At the U.S. entry into World War II, Iskenderian enlisted in the United States Army Air Forces, and flew supply missions in the Pacific Theatre with the USAAF Air Transport Command.

After the war, Iskenderian established a business in a small shop space at 5977 Washington Blvd., in Culver City, California; it backed up to Mercury Tool and Die, owned by John Athan, a high school friend., Iskenderian fabricated camshafts and other parts in this shop for fellow hot-rodders. He started with a single cam-grinding machine, which he adapted for the purpose.

When the war ended, Iskenderian, like many other hot-rodders, applied the experience and expertise gained in the Army to car building. Demand for speed parts was high, so when he was forced to wait five months for a new camshaft, he decided instead to grind his own, with a homebuilt grinder adapted from a cylindrical grinder. Iskenderian's new grinds offered markedly better performance than stock ones. To promote his business early on, Iskenderian took a chance on a new publication, buying an advertisement in the second issue of Hot Rod!; it paid off with new business. He was first to promote his business with T-shirts and uniforms. He would move from the Washington Blvd. location before coming back to Culver City, then ultimately moving the company to Gardena in 1966, where it remains.

Iskenderian was also the first to offer a hard-facing on camshafts, and the first to apply computers to cam design. He also offered the first camshafts designed to work with hydraulic lifters.

To serve the burgeoning new supercharged fuel dragsters, he developed better lifters, drop-in self-locking roller lifters, and anti-pump-up hydraulic lifters that were suitable for high-RPM use. The high valve lifts and long durations demanded better valve springs, so Isky produced the Vasco Jet 1000 springs. He worked with Don Garlits, creating the first corporate sponsorship deal in drag racing, the Don's Speed Shop/Ed Iskenderian dragster, which turned in a record 8.36 second/180 mph pass with Garlits at the wheel.

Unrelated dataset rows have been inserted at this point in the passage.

@[simp] theorem State.setLpu_pending (x : Lpu) : (s.setLpu x).pending = s.pending := rfl
@[simp] theorem State.setLpu_pins (x : Lpu) : (s.setLpu x).pins = s.pins := rfl
@[simp] theorem State.setLpu_lpu (x : Lpu) : (s.setLpu x).lpu = x := rfl
@[simp] theorem State.setLpu_si (x : Lpu) : (s.setLpu x).si = s.si := rfl
@[simp] theorem State.setLpu_pt (x : Lpu) : (s.setLpu x).pt = s.pt := rfl
@[simp] theorem State.setLpu_ss (x : Lpu) : (s.setLpu x).ss = s.ss := rfl
@[simp] theorem State.setLpu_fe (x : Lpu) : (s.setLpu x).fe = s.fe := rfl
@[simp] theorem State.setLpu_os (x : Lpu) : (s.setLpu x).os = s.os := rfl
@[simp] theorem State.setLpu_pwu (x : Lpu) : (s.setLpu x).pwu = s.pwu := rfl
@[simp] theorem State.setLpu_fm (x : Lpu) : (s.setLpu x).fm = s.fm := rfl
@[simp] theorem State.setLpu_al (x : Lpu) : (s.setLpu x).al = s.al := rfl
@[simp] theorem State.setLpu_mon (x : Lpu) : (s.setLpu x).mon = s.mon := rfl
@[simp] theorem State.setLpu_mc (x : Lpu) : (s.setLpu x).mc = s.mc := rfl
@[simp] theorem State.setLpu_stc (x : Lpu) : (s.setLpu x).stc = s.stc := rfl
@[simp] theorem State.setLpu_me (x : Lpu) : (s.setLpu x).me = s.me := rfl
@[simp] theorem State.setLpu_node (x : Lpu) : (s.setLpu x).node = s.node := rfl
@[simp] theorem State.setLpu_freeCount (x : Lpu) : (s.setLpu x).freeCount = s.freeCount := rfl

@[simp] theorem State.setSi_pending (x : SlotIntake) : (s.setSi x).pending = s.pending := rfl
@[simp] theorem State.setSi_pins (x : SlotIntake) : (s.setSi x).pins = s.pins := rfl
@[simp] theorem State.setSi_lpu (x : SlotIntake) : (s.setSi x).lpu = s.lpu := rfl
@[simp] theorem State.setSi_si (x : SlotIntake) : (s.setSi x).si = x := rfl
@[simp] theorem State.setSi_pt (x : SlotIntake) : (s.setSi x).pt = s.pt := rfl
@[simp] theorem State.setSi_ss (x : SlotIntake) : (s.setSi x).ss = s.ss := rfl
@[simp] theorem State.setSi_fe (x : SlotIntake) : (s.setSi x).fe = s.fe := rfl
@[simp] theorem State.setSi_os (x : SlotIntake) : (s.setSi x).os = s.os := rfl
@[simp] theorem State.setSi_pwu (x : SlotIntake) : (s.setSi x).pwu = s.pwu := rfl
@[simp] theorem State.setSi_fm (x : SlotIntake) : (s.setSi x).fm = s.fm := rfl
@[simp] theorem State.setSi_al (x : SlotIntake) : (s.setSi x).al = s.al := rfl
@[simp] theorem State.setSi_mon (x : SlotIntake) : (s.setSi x).mon = s.mon := rfl
@[simp] theorem State.setSi_mc (x : SlotIntake) : (s.setSi x).mc = s.mc := rfl
@[simp] theorem State.setSi_stc (x : SlotIntake) : (s.setSi x).stc = s.stc := rfl
@[simp] theorem State.setSi_me (x : SlotIntake) : (s.setSi x).me = s.me := rfl
@[simp] theorem State.setSi_node (x : SlotIntake) : (s.setSi x).node = s.node := rfl
@[simp] theorem State.setSi_freeCount (x : SlotIntake) : (s.setSi x).freeCount = s.freeCount := rfl

@[simp] theorem State.setPt_pending (x : PatchTable) : (s.setPt x).pending = s.pending := rfl
@[simp] theorem State.setPt_pins (x : PatchTable) : (s.setPt x).pins = s.pins := rfl
@[simp] theorem State.setPt_lpu (x : PatchTable) : (s.setPt x).lpu = s.lpu := rfl
@[simp] theorem State.setPt_si (x : PatchTable) : (s.setPt x).si = s.si := rfl
@[simp] theorem State.setPt_pt (x : PatchTable) : (s.setPt x).pt = x := rfl
@[simp] theorem State.setPt_ss (x : PatchTable) : (s.setPt x).ss = s.ss := rfl
@[simp] theorem State.setPt_fe (x : PatchTable) : (s.setPt x).fe = s.fe := rfl
@[simp] theorem State.setPt_os (x : PatchTable) : (s.setPt x).os = s.os := rfl
@[simp] theorem State.setPt_pwu (x : PatchTable) : (s.setPt x).pwu = s.pwu := rfl
@[simp] theorem State.setPt_fm (x : PatchTable) : (s.setPt x).fm = s.fm := rfl
@[simp] theorem State.setPt_al (x : PatchTable) : (s.setPt x).al = s.al := rfl
@[simp] theorem State.setPt_mon (x : PatchTable) : (s.setPt x).mon = s.mon := rfl
@[simp] theorem State.setPt_mc (x : PatchTable) : (s.setPt x).mc = s.mc := rfl
@[simp] theorem State.setPt_stc (x : PatchTable) : (s.setPt x).stc = s.stc := rfl
@[simp] theorem State.setPt_me (x : PatchTable) : (s.setPt x).me = s.me := rfl
@[simp] theorem State.setPt_node (x : PatchTable) : (s.setPt x).node = s.node := rfl
@[simp] theorem State.setPt_freeCount (x : PatchTable) : (s.setPt x).freeCount = s.freeCount := rfl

In the 1950s, Iskenderian was the first to offer contingency awards to racers.

Not limiting his focus, Iskenderian offered the first complete valvetrain kits, including camshaft and valve gear, for stock racing classes, as well as street cars. He also produced the first roller lifter cams for Chevrolet engines and the first bushings and cam keys to allow cam timing to be adjusted.

Iskenderian collaborated with Vic Edelbrock Jr., Roy Richter, Bob Hedman, Robert E. Wyman, John Bartlett, Phil Weiand Jr, Dean Moon, Al Segal, and Willie Garner in 1963 to form the Speed Equipment Manufacturers Association, now known as SEMA, serving as its first president during 1963–1964.

===Later life and death===
Iskenderian turned 100 in July 2021, and died in Torrance, California, on February 4, 2026, at the age of 104.

==Honors==
In 1985, Iskenderian was named one of Chevrolet's "Legends of Performance".

The company he founded is now located in Gardena, California.

Iskenderian was inducted into the Motorsports Hall of Fame of America in 2025.